Dataset entries –
· · ·
-- ==== Sys2Proof/Decode.lean ====
section
/-! DEFINITION. Decoding of instruction words and the encoder, from the formats of 04 R82 to R87 and the map of
04 R101. Decoding is total: a word outside the map is rejected by the name of what it breaks (04 R102). Lean's code
generator limits a type to 244 constructors with fields, so the definitions that build the later ones are marked
noncomputable; the kernel evaluates them. -/

namespace Sys2Proof

/-- Why a word is no instruction of the map. -/
inductive DecodeError where
  /-- a major that 04 R101 reserves -/
  | reservedMajor (maj : Nat)
  /-- an FN, or a hint KIND, that 04 R101 leaves without an instruction -/
  | reservedFunction (maj fn : Nat)
  /-- a bit that the format fixes holds another value (04 R83 to R91) -/
  | fixedField (maj fn : Nat)
  /-- fewer bytes than a word -/
  | truncated
  deriving DecidableEq, Repr

/-- The `n` bits of a word from bit `lo` up. -/
def fld (w : Word) (lo n : Nat) : BitVec n := BitVec.ofNat n (w.toNat / 2 ^ lo)

/-! Words of each format, field by field from the top (04 R82). -/

/-- Fields at 31:26 25:22 21:16 15:10 9:4 3:3 2:0. -/
def wordR (x0 : BitVec 6) (x1 : BitVec 4) (x2 : BitVec 6) (x3 : BitVec 6) (x4 : BitVec 6) (x5 : BitVec 1) (x6 : BitVec 3) : Word :=
  BitVec.ofNat 32 (x0.toNat * 2 ^ 26 + x1.toNat * 2 ^ 22 + x2.toNat * 2 ^ 16 + x3.toNat * 2 ^ 10 + x4.toNat * 2 ^ 4 + x5.toNat * 2 ^ 3 + x6.toNat)

/-- Fields at 31:26 25:22 21:21 20:19 18:16 15:10 9:4 3:3 2:0. -/
def wordP (x0 : BitVec 6) (x1 : BitVec 4) (x2 : BitVec 1) (x3 : BitVec 2) (x4 : BitVec 3) (x5 : BitVec 6) (x6 : BitVec 6) (x7 : BitVec 1) (x8 : BitVec 3) : Word :=
  BitVec.ofNat 32 (x0.toNat * 2 ^ 26 + x1.toNat * 2 ^ 22 + x2.toNat * 2 ^ 21 + x3.toNat * 2 ^ 19 + x4.toNat * 2 ^ 16 + x5.toNat * 2 ^ 10 + x6.toNat * 2 ^ 4 + x7.toNat * 2 ^ 3 + x8.toNat)

/-- Fields at 31:26 25:22 21:16 15:10 9:0. -/
def wordI (x0 : BitVec 6) (x1 : BitVec 4) (x2 : BitVec 6) (x3 : BitVec 6) (x4 : BitVec 10) : Word :=
  BitVec.ofNat 32 (x0.toNat * 2 ^ 26 + x1.toNat * 2 ^ 22 + x2.toNat * 2 ^ 16 + x3.toNat * 2 ^ 10 + x4.toNat)

/-- Fields at 31:26 25:22 21:16 15:10 9:7 6:5 4:0. -/
def wordKs (x0 : BitVec 6) (x1 : BitVec 4) (x2 : BitVec 6) (x3 : BitVec 6) (x4 : BitVec 3) (x5 : BitVec 2) (x6 : BitVec 5) : Word :=
  BitVec.ofNat 32 (x0.toNat * 2 ^ 26 + x1.toNat * 2 ^ 22 + x2.toNat * 2 ^ 16 + x3.toNat * 2 ^ 10 + x4.toNat * 2 ^ 7 + x5.toNat * 2 ^ 5 + x6.toNat)

/-- Fields at 31:26 25:22 21:16 15:10 9:7 6:0. -/
def wordK (x0 : BitVec 6) (x1 : BitVec 4) (x2 : BitVec 6) (x3 : BitVec 6) (x4 : BitVec 3) (x5 : BitVec 7) : Word :=
  BitVec.ofNat 32 (x0.toNat * 2 ^ 26 + x1.toNat * 2 ^ 22 + x2.toNat * 2 ^ 16 + x3.toNat * 2 ^ 10 + x4.toNat * 2 ^ 7 + x5.toNat)

/-- Fields at 31:26 25:22 21:16 15:15 14:10 9:4 3:3 2:0. -/
def wordS2v (x0 : BitVec 6) (x1 : BitVec 4) (x2 : BitVec 6) (x3 : BitVec 1) (x4 : BitVec 5) (x5 : BitVec 6) (x6 : BitVec 1) (x7 : BitVec 3) : Word :=
  BitVec.ofNat 32 (x0.toNat * 2 ^ 26 + x1.toNat * 2 ^ 22 + x2.toNat * 2 ^ 16 + x3.toNat * 2 ^ 15 + x4.toNat * 2 ^ 10 + x5.toNat * 2 ^ 4 + x6.toNat * 2 ^ 3 + x7.toNat)

/-- Fields at 31:26 25:22 21:21 20:16 15:10 9:4 3:3 2:0. -/
def wordV2s (x0 : BitVec 6) (x1 : BitVec 4) (x2 : BitVec 1) (x3 : BitVec 5) (x4 : BitVec 6) (x5 : BitVec 6) (x6 : BitVec 1) (x7 : BitVec 3) : Word :=
  BitVec.ofNat 32 (x0.toNat * 2 ^ 26 + x1.toNat * 2 ^ 22 + x2.toNat * 2 ^ 21 + x3.toNat * 2 ^ 16 + x4.toNat * 2 ^ 10 + x5.toNat * 2 ^ 4 + x6.toNat * 2 ^ 3 + x7.toNat)

/-- Fields at 31:26 25:22 21:17 16:12 11:7 6:4 3:0. -/
def wordS (x0 : BitVec 6) (x1 : BitVec 4) (x2 : BitVec 5) (x3 : BitVec 5) (x4 : BitVec 5) (x5 : BitVec 3) (x6 : BitVec 4) : Word :=
  BitVec.ofNat 32 (x0.toNat * 2 ^ 26 + x1.toNat * 2 ^ 22 + x2.toNat * 2 ^ 17 + x3.toNat * 2 ^ 12 + x4.toNat * 2 ^ 7 + x5.toNat * 2 ^ 4 + x6.toNat)

/-- Fields at 31:26 25:22 21:17 16:12 11:0. -/
def wordSi (x0 : BitVec 6) (x1 : BitVec 4) (x2 : BitVec 5) (x3 : BitVec 5) (x4 : BitVec 12) : Word :=
  BitVec.ofNat 32 (x0.toNat * 2 ^ 26 + x1.toNat * 2 ^ 22 + x2.toNat * 2 ^ 17 + x3.toNat * 2 ^ 12 + x4.toNat)

/-- Fields at 31:26 25:22 21:17 16:12 11:0. -/
def wordSb (x0 : BitVec 6) (x1 : BitVec 4) (x2 : BitVec 5) (x3 : BitVec 5) (x4 : BitVec 12) : Word :=
  BitVec.ofNat 32 (x0.toNat * 2 ^ 26 + x1.toNat * 2 ^ 22 + x2.toNat * 2 ^ 17 + x3.toNat * 2 ^ 12 + x4.toNat)

/-- Fields at 31:26 25:22 21:0. -/
def wordJ (x0 : BitVec 6) (x1 : BitVec 4) (x2 : BitVec 22) : Word :=
  BitVec.ofNat 32 (x0.toNat * 2 ^ 26 + x1.toNat * 2 ^ 22 + x2.toNat)

/-- Fields at 31:26 25:22 21:17 16:12 11:7 6:4 3:0. -/
def wordX (x0 : BitVec 6) (x1 : BitVec 4) (x2 : BitVec 5) (x3 : BitVec 5) (x4 : BitVec 5) (x5 : BitVec 3) (x6 : BitVec 4) : Word :=
  BitVec.ofNat 32 (x0.toNat * 2 ^ 26 + x1.toNat * 2 ^ 22 + x2.toNat * 2 ^ 17 + x3.toNat * 2 ^ 12 + x4.toNat * 2 ^ 7 + x5.toNat * 2 ^ 4 + x6.toNat)

/-- Fields at 31:26 25:22 21:21 20:16 15:12 11:0. -/
def wordL (x0 : BitVec 6) (x1 : BitVec 4) (x2 : BitVec 1) (x3 : BitVec 5) (x4 : BitVec 4) (x5 : BitVec 12) : Word :=
  BitVec.ofNat 32 (x0.toNat * 2 ^ 26 + x1.toNat * 2 ^ 22 + x2.toNat * 2 ^ 21 + x3.toNat * 2 ^ 16 + x4.toNat * 2 ^ 12 + x5.toNat)

/-- Fields at 31:26 25:22 21:21 20:11 10:0. -/
def wordLi (x0 : BitVec 6) (x1 : BitVec 4) (x2 : BitVec 1) (x3 : BitVec 10) (x4 : BitVec 11) : Word :=
  BitVec.ofNat 32 (x0.toNat * 2 ^ 26 + x1.toNat * 2 ^ 22 + x2.toNat * 2 ^ 21 + x3.toNat * 2 ^ 11 + x4.toNat)

/-- Fields at 31:26 25:22 21:16 15:10 9:3 2:0. -/
def wordM (x0 : BitVec 6) (x1 : BitVec 4) (x2 : BitVec 6) (x3 : BitVec 6) (x4 : BitVec 7) (x5 : BitVec 3) : Word :=
  BitVec.ofNat 32 (x0.toNat * 2 ^ 26 + x1.toNat * 2 ^ 22 + x2.toNat * 2 ^ 16 + x3.toNat * 2 ^ 10 + x4.toNat * 2 ^ 3 + x5.toNat)

/-- Fields at 31:26 25:22 21:17 16:12 11:7 6:4 3:1 0:0. -/
def wordX1 (x0 : BitVec 6) (x1 : BitVec 4) (x2 : BitVec 5) (x3 : BitVec 5) (x4 : BitVec 5) (x5 : BitVec 3) (x6 : BitVec 3) (x7 : BitVec 1) : Word :=
  BitVec.ofNat 32 (x0.toNat * 2 ^ 26 + x1.toNat * 2 ^ 22 + x2.toNat * 2 ^ 17 + x3.toNat * 2 ^ 12 + x4.toNat * 2 ^ 7 + x5.toNat * 2 ^ 4 + x6.toNat * 2 ^ 1 + x7.toNat)

/-- Fields at 31:26 25:22 21:0. -/
def wordH (x0 : BitVec 6) (x1 : BitVec 4) (x2 : BitVec 22) : Word :=
  BitVec.ofNat 32 (x0.toNat * 2 ^ 26 + x1.toNat * 2 ^ 22 + x2.toNat)

/-- Fields at 31:26 25:22 21:12 11:6 5:0. -/
def wordHstall (x0 : BitVec 6) (x1 : BitVec 4) (x2 : BitVec 10) (x3 : BitVec 6) (x4 : BitVec 6) : Word :=
  BitVec.ofNat 32 (x0.toNat * 2 ^ 26 + x1.toNat * 2 ^ 22 + x2.toNat * 2 ^ 12 + x3.toNat * 2 ^ 6 + x4.toNat)

/-- Fields at 31:26 25:22 21:7 6:5 4:4 3:3 2:2 1:0. -/
def wordHmod (x0 : BitVec 6) (x1 : BitVec 4) (x2 : BitVec 15) (x3 : BitVec 2) (x4 : BitVec 1) (x5 : BitVec 1) (x6 : BitVec 1) (x7 : BitVec 2) : Word :=
  BitVec.ofNat 32 (x0.toNat * 2 ^ 26 + x1.toNat * 2 ^ 22 + x2.toNat * 2 ^ 7 + x3.toNat * 2 ^ 5 + x4.toNat * 2 ^ 4 + x5.toNat * 2 ^ 3 + x6.toNat * 2 ^ 2 + x7.toNat)

/-- Fields at 31:26 25:22 21:20 19:15 14:10 9:5 4:0. -/
def wordHcoord (x0 : BitVec 6) (x1 : BitVec 4) (x2 : BitVec 2) (x3 : BitVec 5) (x4 : BitVec 5) (x5 : BitVec 5) (x6 : BitVec 5) : Word :=
  BitVec.ofNat 32 (x0.toNat * 2 ^ 26 + x1.toNat * 2 ^ 22 + x2.toNat * 2 ^ 20 + x3.toNat * 2 ^ 15 + x4.toNat * 2 ^ 10 + x5.toNat * 2 ^ 5 + x6.toNat)

/-- Major 0x00. -/
def decode00 (w : Word) : Except DecodeError Instr :=
  match (fld w 0 3).toNat with
  | 0 => .ok (.iadd (fld w 22 4) (fld w 16 6) (fld w 10 6) (fld w 4 6) (fld w 3 1))
  | 1 => .ok (.isub (fld w 22 4) (fld w 16 6) (fld w 10 6) (fld w 4 6) (fld w 3 1))
  | 2 => .ok (.imul (fld w 22 4) (fld w 16 6) (fld w 10 6) (fld w 4 6) (fld w 3 1))
  | 3 => .ok (.imad (fld w 22 4) (fld w 16 6) (fld w 10 6) (fld w 4 6) (fld w 3 1))
  | 4 => .ok (.imulhI32 (fld w 22 4) (fld w 16 6) (fld w 10 6) (fld w 4 6) (fld w 3 1))
  | 5 => .ok (.imulhN32 (fld w 22 4) (fld w 16 6) (fld w 10 6) (fld w 4 6) (fld w 3 1))
  | 6 => .ok (.iaddsI32 (fld w 22 4) (fld w 16 6) (fld w 10 6) (fld w 4 6) (fld w 3 1))
  | 7 => .ok (.isubsI32 (fld w 22 4) (fld w 16 6) (fld w 10 6) (fld w 4 6) (fld w 3 1))
  | fn => .error (.reservedFunction 0x00 fn)

/-- Major 0x01. -/
def decode01 (w : Word) : Except DecodeError Instr :=
  match (fld w 0 3).toNat with
  | 0 => .ok (.iminI32 (fld w 22 4) (fld w 16 6) (fld w 10 6) (fld w 4 6) (fld w 3 1))
  | 1 => .ok (.iminN32 (fld w 22 4) (fld w 16 6) (fld w 10 6) (fld w 4 6) (fld w 3 1))
  | 2 => .ok (.imaxI32 (fld w 22 4) (fld w 16 6) (fld w 10 6) (fld w 4 6) (fld w 3 1))
  | 3 => .ok (.imaxN32 (fld w 22 4) (fld w 16 6) (fld w 10 6) (fld w 4 6) (fld w 3 1))
  | 4 =>
    if fld w 4 6 = 56 then .ok (.iabsI32 (fld w 22 4) (fld w 16 6) (fld w 10 6) (fld w 3 1)) else .error (.fixedField 0x01 4)
  | 5 => .ok (.idiffN32 (fld w 22 4) (fld w 16 6) (fld w 10 6) (fld w 4 6) (fld w 3 1))
  | 6 =>
    if fld w 3 1 = 0 then .ok (.iadd64 (fld w 22 4) (fld w 16 6) (fld w 10 6) (fld w 4 6)) else .error (.fixedField 0x01 6)
  | 7 =>
    if fld w 3 1 = 0 then .ok (.isub64 (fld w 22 4) (fld w 16 6) (fld w 10 6) (fld w 4 6)) else .error (.fixedField 0x01 7)
  | fn => .error (.reservedFunction 0x01 fn)

/-- Major 0x02. -/
def decode02 (w : Word) : Except DecodeError Instr :=
  match (fld w 0 3).toNat with
  | 0 => .ok (.andV (fld w 22 4) (fld w 16 6) (fld w 10 6) (fld w 4 6) (fld w 3 1))
  | 1 => .ok (.orV (fld w 22 4) (fld w 16 6) (fld w 10 6) (fld w 4 6) (fld w 3 1))
  | 2 => .ok (.xorV (fld w 22 4) (fld w 16 6) (fld w 10 6) (fld w 4 6) (fld w 3 1))
  | 3 => .ok (.andn (fld w 22 4) (fld w 16 6) (fld w 10 6) (fld w 4 6) (fld w 3 1))
  | 4 => .ok (.shl (fld w 22 4) (fld w 16 6) (fld w 10 6) (fld w 4 6) (fld w 3 1))
  | 5 => .ok (.shr (fld w 22 4) (fld w 16 6) (fld w 10 6) (fld w 4 6) (fld w 3 1))
  | 6 => .ok (.sar (fld w 22 4) (fld w 16 6) (fld w 10 6) (fld w 4 6) (fld w 3 1))
  | 7 => .ok (.rot (fld w 22 4) (fld w 16 6) (fld w 10 6) (fld w 4 6) (fld w 3 1))
  | fn => .error (.reservedFunction 0x02 fn)

/-- Major 0x03. -/
def decode03 (w : Word) : Except DecodeError Instr :=
  match (fld w 0 3).toNat with
  | 0 =>
    if fld w 4 6 = 56 then .ok (.popc (fld w 22 4) (fld w 16 6) (fld w 10 6) (fld w 3 1)) else .error (.fixedField 0x03 0)
  | 1 =>
    if fld w 4 6 = 56 then .ok (.clz (fld w 22 4) (fld w 16 6) (fld w 10 6) (fld w 3 1)) else .error (.fixedField 0x03 1)
  | 2 =>
    if fld w 4 6 = 56 then .ok (.brev (fld w 22 4) (fld w 16 6) (fld w 10 6) (fld w 3 1)) else .error (.fixedField 0x03 2)
  | 3 => .ok (.bfeI32 (fld w 22 4) (fld w 16 6) (fld w 10 6) (fld w 4 6) (fld w 3 1))
  | 4 => .ok (.bfeN32 (fld w 22 4) (fld w 16 6) (fld w 10 6) (fld w 4 6) (fld w 3 1))
  | 5 => .ok (.bfi (fld w 22 4) (fld w 16 6) (fld w 10 6) (fld w 4 6) (fld w 3 1))
  | 6 => .ok (.lop3 (fld w 22 4) (fld w 16 6) (fld w 10 6) (fld w 4 6) (fld w 3 1))
  | 7 => .ok (.prmt (fld w 22 4) (fld w 16 6) (fld w 10 6) (fld w 4 6) (fld w 3 1))
  | fn => .error (.reservedFunction 0x03 fn)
· · ·
Your assignment –
All that is wanted is the number of lines in the records that include the string "then".

Solution –
6